The freedom period is reckoned based on the original five-year term of the CBA.
While the parties may agree to extend the CBA’s original five-year term together with all other
CBA provisions, any such amendment or term in excess of five years will not carry with it a
change in the union’s exclusive collective bargaining status. By express provision of the
above-quoted Article 253-A, the exclusive bargaining status cannot go beyond five years and
the representation status is a legal matter not for the workplace parties to agree upon.
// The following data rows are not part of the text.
-- ==== Sys2Proof/Machine/Codec.lean ====
section
/-! DEFINITION. The codec's primitives (40_codec.md R87 to R98): the request each one issues (30_encoding.md R81), and
the step in which the sequencer invokes it and moves on (41_sequencer.md R116 to R130). -/

namespace Sys2Proof.Machine

/-! ## The requests of R81, with the filler bytes and the byte mode the spec chose (R82, log 19) -/

/-- ENC_EWEN (R89): `W{BITS, C, [0x9F, 0xFF], acs=1, dcs=1}`. -/
def reqEwen (p : Profile) : Request := .write .bits p.cmdBits [0x9F, 0xFF] true true

/-- ENC_EWDS (R90): `W{BITS, C, [0x80, 0x00], acs=1, dcs=1}`. -/
def reqEwds (p : Profile) : Request := .write .bits p.cmdBits [0x80, 0x00] true true

/-- ENC_WRITE_OP (R91): `W{BITS, 3, [0xA0], acs=1, dcs=0}`. -/
def reqWriteOp : Request := .write .bits 3 [0xA0] true false

/-- ENC_READ_OP (R92): `W{BITS, 3, [0xC0], acs=1, dcs=0}`. -/
def reqReadOp : Request := .write .bits 3 [0xC0] true false

/-- ENC_ADDR (R93): `W{BITS, A, [byte(addr_q << (8 - A))], acs=0, dcs=0}`. -/
def reqAddr (p : Profile) (addr : Nat) : Request := .write .bits p.addrBits [addrByte p addr] false false

/-- ENC_DATA (R94): `W{BYTES, 2, [data_q[7:0], data_q[15:8]], acs=0, dcs=1}`. -/
def reqData (d : Word) : Request := .write .bytes 2 [lowByte d, highByte d] false true

/-- ENC_DUMMY (R95): `W{BITS, 1, [0x00], acs=0, dcs=0}`. -/
def reqDummy : Request := .write .bits 1 [0x00] false false

/-- ENC_STROBE_ON (R96): `W{BITS, 0, [], acs=1, dcs=0}`. -/
def reqStrobeOn : Request := .write .bits 0 [] true false

/-- ENC_STROBE_OFF (R97): `W{BITS, 0, [], acs=0, dcs=1}`. -/
def reqStrobeOff : Request := .write .bits 0 [] false true

/-- DEC_READ (R98): `R{2, dcs=1}`. -/
def reqRead : Request := .read 2 true

/-- The request of each sequencer state (the table of R81); none in IDLE. -/
def State.request? (s : State) : Option Request :=
  match s.st with
  | .idle => none
  | .wEwen => some (reqEwen s.cfg.profile)
  | .wOp => some reqWriteOp
  | .wAddr => some (reqAddr s.cfg.profile s.addrQ.toNat)
  | .wData => some (reqData s.dataQ)
  | .wStrbOn => some reqStrobeOn
  | .wSettle => some (.delay s.cfg.tSettle)
  | .wStrbOff => some reqStrobeOff
  | .wEwds => some (reqEwds s.cfg.profile)
  | .rOp => some reqReadOp
  | .rAddr => some (reqAddr s.cfg.profile s.addrQ.toNat)
  | .rDummy => some reqDummy
  | .rData => some reqRead

/-! ## The primitives, each with the sequencer's move after it -/

/-- Issue a request whose answer matters only as a status, then `st <-` the next state. -/
def issueThenAdvance (req : Request) (s : State) : State := issue req (fun _ t => advance t) s

/-- W_EWEN (R116). -/
def encEwen (p : Profile) (s : State) : State := issueThenAdvance (reqEwen p) s

/-- W_EWDS (R123), which completes WRITE_WORD: the response carries no data (R124). The device of R59, if one stands
behind the transport, now holds the word or nothing (log 22). -/
def encEwds (p : Profile) (s : State) : State := issue (reqEwds p) (fun _ t => complete none (settleWrite t)) s

/-- W_OP (R117). -/
def encWriteOp (s : State) : State := issueThenAdvance reqWriteOp s

/-- R_OP (R126). -/
def encReadOp (s : State) : State := issueThenAdvance reqReadOp s

/-- W_ADDR and R_ADDR (R118, R127). -/
def encAddr (p : Profile) (addr : Nat) (s : State) : State := issueThenAdvance (reqAddr p addr) s

/-- W_DATA (R119). -/
def encData (d : Word) (s : State) : State := issueThenAdvance (reqData d) s

/-- R_DUMMY (R128). -/
def encDummy (s : State) : State := issueThenAdvance reqDummy s

/-- W_STRB_ON (R120). -/
def encStrobeOn (s : State) : State := issueThenAdvance reqStrobeOn s

/-- W_STRB_OFF (R120). -/
def encStrobeOff (s : State) : State := issueThenAdvance reqStrobeOff s

/-- `rx_q` and `nx_q` take what a read returned (R98), and the response carries the reassembled Word (R99, R130),
whatever the status: the host trusts it only when the response's status is SUCCESS (R170, log 23). -/
def takeWord (rx : BytePair) (nXfer : Nat) (s : State) : State :=
  complete (some (wordAssemble rx)) { s with rxQ := rx, nxQ := nXfer }

/-- R_DATA (R98, R129), which completes READ_WORD: `rx_q` and `nx_q` take what the transport returned, whatever the
status and `n_xfer`, and the response carries the reassembled Word (R130), which the host trusts only when its status is
SUCCESS (R170, log 23). -/
def decRead (s : State) : State :=
  issue reqRead (fun ans t => takeWord (pairOf (s.received ans 2)) ans.nXfer t) s

end Sys2Proof.Machine
end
In the event however, that the parties, by mutual agreement, enter into a renegotiated contract
with a term of three (3) years or one which does not coincide with the said five-year term and
said agreement is ratified by majority of the members in the bargaining unit, the subject
contract is valid and legal and therefore, binds the contracting parties. The same will however
not adversely affect the right of another union to challenge the majority status of the
incumbent bargaining agent within sixty (60) days before the lapse of the original five (5) year
term of the CBA.

San Miguel Corp Employees Union-PTGWO v Confesor

GR 111262
FACTS:

Petitioner-union San Miguel Corporation Employees Union — PTGWO entered into a Collective
Bargaining Agreement (CBA) with private respondent San Miguel Corporation (SMC) to take effect
upon the expiration of the previous CBA or on June 30, 1989. In August 1991, SMC management
undergo a restructuring. Magnolia and Feeds and Livestock Division were spun-off and became two
separate and distinct corporations: Magnolia Corporation (Magnolia) and San Miguel Foods, Inc.
(SMFI). Notwithstanding the spin-offs, the CBA remained in force and effect

After the expiration of the old CBA the petitioner and SMC entered into renegotiation to produce a new
CBA. The petitioner-union insisted that the bargaining unit of SMC should still include the employees of
the spun-off corporations: Magnolia and SMFI; and that the renegotiated terms of the CBA shall be
effective only for the remaining period of two years or until June 30, 1994. SMC, on the other hand,
contended that the members/employees who had moved to Magnolia and SMFI, automatically ceased
to be part of the bargaining unit at the SMC. Furthermore, the CBA should be effective for three years
in accordance with Art. 253-A of the Labor Code.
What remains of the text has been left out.